Er, which y’all could have probably guessed.
But until such a time as I’m ready to graduate out of this phase and into a more amusing one, I’m stuck here in Infertility City. And, in an effort to remind myself to breathe and to get out of my hamster-wheel of a brain more often, I’m taking a lesson from Will over at Mo & Will’s excellent Life and Love in the Petri Dish and going to try to start taking more pictures of my world with the intent of staying better connected to my life, to my friends who do not live here, and to my family on the other side of the country. Also going to challenge myself to try or eat or otherwise experience something new every day, because I enjoy new things in an otherwise routine-filled life, and because it’s one of the few unadulterated pleasures of living in a huge, metropolitan city.

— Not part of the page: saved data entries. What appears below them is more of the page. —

/-! ### Content slots and write-back -/

/-- SLOT_POST to a buffer that nothing pins: the post becomes the slot's newest. -/
def Claims.PostTaken : Prop :=
  ∀ (s : State) (t : Nat) (slot : Fin 256) (buf : Fin 4) (tm : Nat), let d := s.dev.tick t
    d.alive = true → d.postPinned slot buf = false →
    s.gives (.slotPost t slot buf tm) fun e =>
      tget {} e.slots slot = { post := some (buf.val, tm) } ∧ (∀ o, o ≠ slot.val → tget {} e.slots o = tget {} d.slots o) ∧
      e.bivouac.copies = d.bivouac.copies ∧ e = { d with slots := e.slots, bivouac := e.bivouac }

/-- SLOT_POST to a pinned buffer: SLOT_BUSY, and no slot changes. -/
def Claims.PostBusy : Prop :=
  ∀ (s : State) (t : Nat) (slot : Fin 256) (buf : Fin 4) (tm : Nat), let d := s.dev.tick t
    d.alive = true → d.postPinned slot buf = true → d.evFree 1 = true →
    s.gives (.slotPost t slot buf tm) fun e =>
      d.logs e Code.slotBusy slot buf ∧ e.bare = d.bare ∧ d.regsBut [] e

/-- WRITEBACK_FRAME_COMPLETE: the one frame a head is writing is complete now. -/
def Claims.WritebackCompletes : Prop :=
  ∀ (s : State) (t : Nat) (h : Fin 32) (w : WbBuf), let d := s.dev.tick t
    d.alive = true → (d.hd h).wb.filter (·.completion.isNone) = [w] →
    s.gives (.writebackFrameComplete t h) fun e =>
      { w with completion := some d.now } ∈ (e.hd h).wb ∧ (e.hd h).wb.length = (d.hd h).wb.length ∧
      (∀ o, o ≠ h.val → e.hd o = d.hd o) ∧ e = { d with heads := e.heads }

/-- All of `Claims.PostTaken`, `Claims.PostBusy`, `Claims.WritebackCompletes`. -/
def Obligations.SlotsPosted : Prop :=
  Claims.PostTaken ∧ Claims.PostBusy ∧ Claims.WritebackCompletes

/-! ### Commit groups -/

/-- COMMIT_VALIDATION_DONE: a table that validates is armed in place of what was armed; one that does not is refused, and what
was armed stays. -/
def Claims.ValidationEnds : Prop :=
  ∀ (s : State) (t : Nat) (g : Fin 8) (tb : GTable), let d := s.dev.tick t
    d.alive = true → (d.grp g).revalidate = false → (d.grp g).validating = some tb →
    s.gives (.commitValidationDone t g) fun e =>
      (e.grp g).validating = none ∧ (e.grp g).due = (d.grp g).due ∧
      (∀ tb', d.validate g tb = .ok tb' →
        (e.grp g).armed = some { tb' with armedAt := d.now } ∧ e.rn O.groupArmedToken g = tb.token) ∧
      (∀ r, d.validate g tb = .error r → (e.grp g).armed = (d.grp g).armed ∧ (e.grp g).refusal = r) ∧
      (∀ o, o ≠ g.val → e.grp o = d.grp o) ∧
      e.bare = { d.bare with groups := e.groups, bivouac := e.bivouac, twin := e.twin } ∧
      d.regsBut [O.groupArmedToken.key g, O.groupRefusal.key g] e

/-- COMMIT_DUE: from the deadline an armed commit is due at its instant and no longer armed. -/
def Claims.CommitFallsDue : Prop :=
  ∀ (s : State) (t : Nat) (g : Fin 8) (tb : GTable), let d := s.dev.tick t
    d.alive = true → (d.grp g).armed = some tb → (d.grp g).due = none → (d.grp g).revalidate = false →
    (d.twin.role ≠ .lead ∧ d.twin.role ≠ .second ∨ tb.carried.isSome = true) →
    six (d.applyAt g tb) ≤ six d.now + d.deadline6 g →
    s.gives (.commitDue t g) fun e =>
      e.grp g = { d.grp g with armed := none, due := some { tb with due := some (d.applyAt g tb) } } ∧
      (∀ o, o ≠ g.val → e.grp o = d.grp o) ∧ e = { d with groups := e.groups }

/-- COMMIT_APPLY: at its instant a due commit is applied: it is due no longer, its token is the applied one, the commit is
counted and reported. -/
def Claims.CommitApplies : Prop :=
  ∀ (s : State) (t : Nat) (g : Fin 8) (tb : GTable), let d := s.dev.tick t
    d.alive = true → (d.grp g).due = some tb → tb.due.getD 0 ≤ d.now → tb.recheck = false →
    (∀ o ∈ tb.objs, o.1 ≠ O.groupCommits.key g) →
    s.gives (.commitApply t g) fun e =>
      (e.grp g).due = none ∧ e.rn O.groupAppliedToken g = tb.token ∧
      e.rn O.groupCommits g = upTo O.groupCommits (d.rn O.groupCommits g) ∧
      (∃ x ∈ e.dict.events, x.code = Code.commitApplied ∧ x.p0 = g ∧ x.p2 = tb.token % 2 ^ 32 ∧ x.time = e.clock) ∧ (∀ o, o ≠ g.val → e.grp o = d.grp o) ∧
      e.pitch = d.pitch ∧ e.ctxs = d.ctxs ∧ e.ingest = d.ingest ∧ e.slots = d.slots ∧ e.chans = d.chans

/-- All of `Claims.ValidationEnds`, `Claims.CommitFallsDue`, `Claims.CommitApplies`. -/
def Obligations.CommitsProceed : Prop :=
  Claims.ValidationEnds ∧ Claims.CommitFallsDue ∧ Claims.CommitApplies

/-! ### Ethernet -/

/-- FRAME_RECEIVED: a frame that no step of the classification takes is dropped and counted; one for a ring of service firmware
is delivered there with its descriptor, or dropped for want of a free one and counted. -/
def Obligations.FrameClassified : Prop :=
  ∀ (s : State) (t : Nat) (p : Fin 4) (f : EthFrame), let d := s.dev.tick t
    d.alive = true → d.rn O.portMode p ≠ 0 →
    s.gives (.frameReceived t p f) fun e =>
      (d.classify p f = none → d.counts e O.portRxDropped p ∧ e.rings = d.rings ∧ e.bare = d.bare ∧
        d.regsJust [O.portRxDropped.key p] e) ∧
      (∀ pl, d.classify p f = some pl → pl.ring < 4 →
        ((d.ring (16 * p + pl.ring)).rx.length < d.rn O.ringSize (16 * p + pl.ring) → (pl.ring ≠ 2 ∨ isAnswered f = false) →
          (e.ring (16 * p + pl.ring)).rx = (d.ring (16 * p + pl.ring)).rx ++ [rxDescOf f (d.arrivalOf p) pl] ∧
          e.bare = d.bare ∧ d.regsBut [] e) ∧
        (d.rn O.ringSize (16 * p + pl.ring) ≤ (d.ring (16 * p + pl.ring)).rx.length →
          (e.ring (16 * p + pl.ring)).rx = (d.ring (16 * p + pl.ring)).rx ∧
          e.rn O.ringOverflows (16 * p + pl.ring) = upTo O.ringOverflows (d.rn O.ringOverflows (16 * p + pl.ring)) ∧
          e.bare = d.bare ∧ d.regsBut [O.ringOverflows.key (16 * p + pl.ring)] e)) ∧
      e.bare = { d.bare with ports := e.ports, ingest := e.ingest, ctxs := e.ctxs, health := e.health }

/-- BLOCK_LOCK_LOSS_TIMEOUT: the link is down and reported, and nothing is left posted on its transmit rings. -/
def Claims.LinkGoesDown : Prop :=
  ∀ (s : State) (t : Nat) (p : Fin 4), let d := s.dev.tick t
    d.alive = true → (d.port p).linkUp = true → (∀ x ∈ (d.port p).sending, x.1 < 16) → d.evFree 1 = true →
    s.gives (.blockLockLossTimeout t p) fun e =>
      e.port p = { d.port p with linkUp := false, sending := none } ∧ (∀ o, o ≠ p.val → e.port o = d.port o) ∧
      e.rn O.portLink p = 0 ∧ (∀ q, 8 ≤ q → q < 16 → (e.ring (16 * p + q)).tx = []) ∧ d.logs e Code.netLinkDown p 0 ∧
      e.bare = { d.bare with ports := e.ports } ∧ d.regsBut [O.portLink.key p] e

/-- BLOCK_LOCK_RETURN: the link is up and reported, and duplicate address detection starts. -/
def Claims.LinkComesUp : Prop :=
  ∀ (s : State) (t : Nat) (p : Fin 4), let d := s.dev.tick t
    d.alive = true → d.rn O.portMode p ≠ 0 → (d.port p).linkUp = false → tget 0 d.health.dmaFault (unitKey 14 p) = 0 →
    d.evFree 1 = true →
    s.gives (.blockLockReturn t p) fun e =>
      e.port p = { d.port p with linkUp := true, conflicts := [], dadFrom := some d.now } ∧
      (∀ o, o ≠ p.val → e.port o = d.port o) ∧ e.rn O.portLink p = 1 ∧ d.logs e Code.netLinkUp p 0 ∧
      e.bare = { d.bare with ports := e.ports } ∧ d.regsBut [O.portLink.key p] e

/-- All of `Claims.LinkGoesDown`, `Claims.LinkComesUp`. -/
def Obligations.PortLinksChange : Prop :=
  Claims.LinkGoesDown ∧ Claims.LinkComesUp

/-- FRAME_TRANSMIT_START: with no launch times at the heads of its rings the port starts the frame at the head of the first
ring that R113 serves, with its departure time inserted, and takes it off the ring. COMPARE_FIRE of a launch is that same
step of the ring's port. -/
def Claims.TransmitStarts : Prop :=
  (∀ (s : State) (t : Nat) (p : Fin 4) (q : Nat) (x : TxDesc) (r : List TxDesc), let d := s.dev.tick t
    d.alive = true → (d.port p).linkUp = true → (d.port p).sending = none → d.gated = false →
    (∀ o ∈ d.txOrder p, ∀ y, d.txHead (16 * p + o) = some y → y.launchEn = false) →
    d.nextTx p = some q → (d.ring (16 * p + q)).tx = x :: r →
    s.gives (.frameTransmitStart t p) fun e =>
      (e.port p).sending = some (q, d.withTime p x, d.departure p) ∧ (e.ring (16 * p + q)).tx = r ∧
      (∀ o, o ≠ 16 * p.val + q → e.ring o = d.ring o) ∧ (∀ o, o ≠ p.val → e.port o = d.port o) ∧
      e = { d with ports := e.ports, rings := e.rings }) ∧
  ∀ (s : State) (t : Nat) (ring : Fin 64),
    exec (.compareFire t (.launch ring)) s = exec (.frameTransmitStart t ⟨ring / 16, by omega⟩) s

/-- FRAME_TRANSMIT_DONE: the frame in transmission leaves the device and its descriptor completes, with its departure time when
it asked for it. -/
def Claims.TransmitDone : Prop :=
  ∀ (s : State) (t : Nat) (p : Fin 4) (q dep : Nat) (x : TxDesc), let d := s.dev.tick t
    d.alive = true → (d.port p).sending = some (q, x, dep) →
    s.gives (.frameTransmitDone t p) fun e =>
      e.port p = { d.port p with sending := none } ∧ e.sent = d.sent ++ [.frame p q x.id dep x.payload] ∧
      (e.ring (16 * p + q)).done = (d.ring (16 * p + q)).done ++
        [⟨x.id, if x.late then 1 else 0, if x.tsCapture then dep % 2 ^ 48 else 0⟩] ∧
      (∀ o, o ≠ p.val → e.port o = d.port o) ∧ (∀ o, o ≠ 16 * p.val + q → e.ring o = d.ring o) ∧
      d.counts e O.ringFrames (16 * p + q) ∧
      e.bare = { d.bare with ports := e.ports } ∧ d.regsJust [O.ringFrames.key (16 * p + q)] e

Also, and I’d love to hear from anyone with experience about this, I’m gearing up to try pre- and post- transfer acupuncture this time around. Haven’t done it before, and while my doc isn’t 100% convinced it helps, he’s positive it doesn’t hurt, and he recommended it if I had any interest. Of course, he only mentioned it after I begged for anything I should be doing this cycle, since in his words, “women going through IVF are rather vulnerable to suggestion. If I told you that we had a new procedure but that it would require chopping off a finger-”
I already had my hand on his desk, asking him which one he wanted.
Which made his point rather nicely, he thought.
So I’ll give more needles a try, because – hey! Can’t have too many needles!
And it’s easier than chopping off a finger, because seriously? At this point? I wasn’t entirely kidding.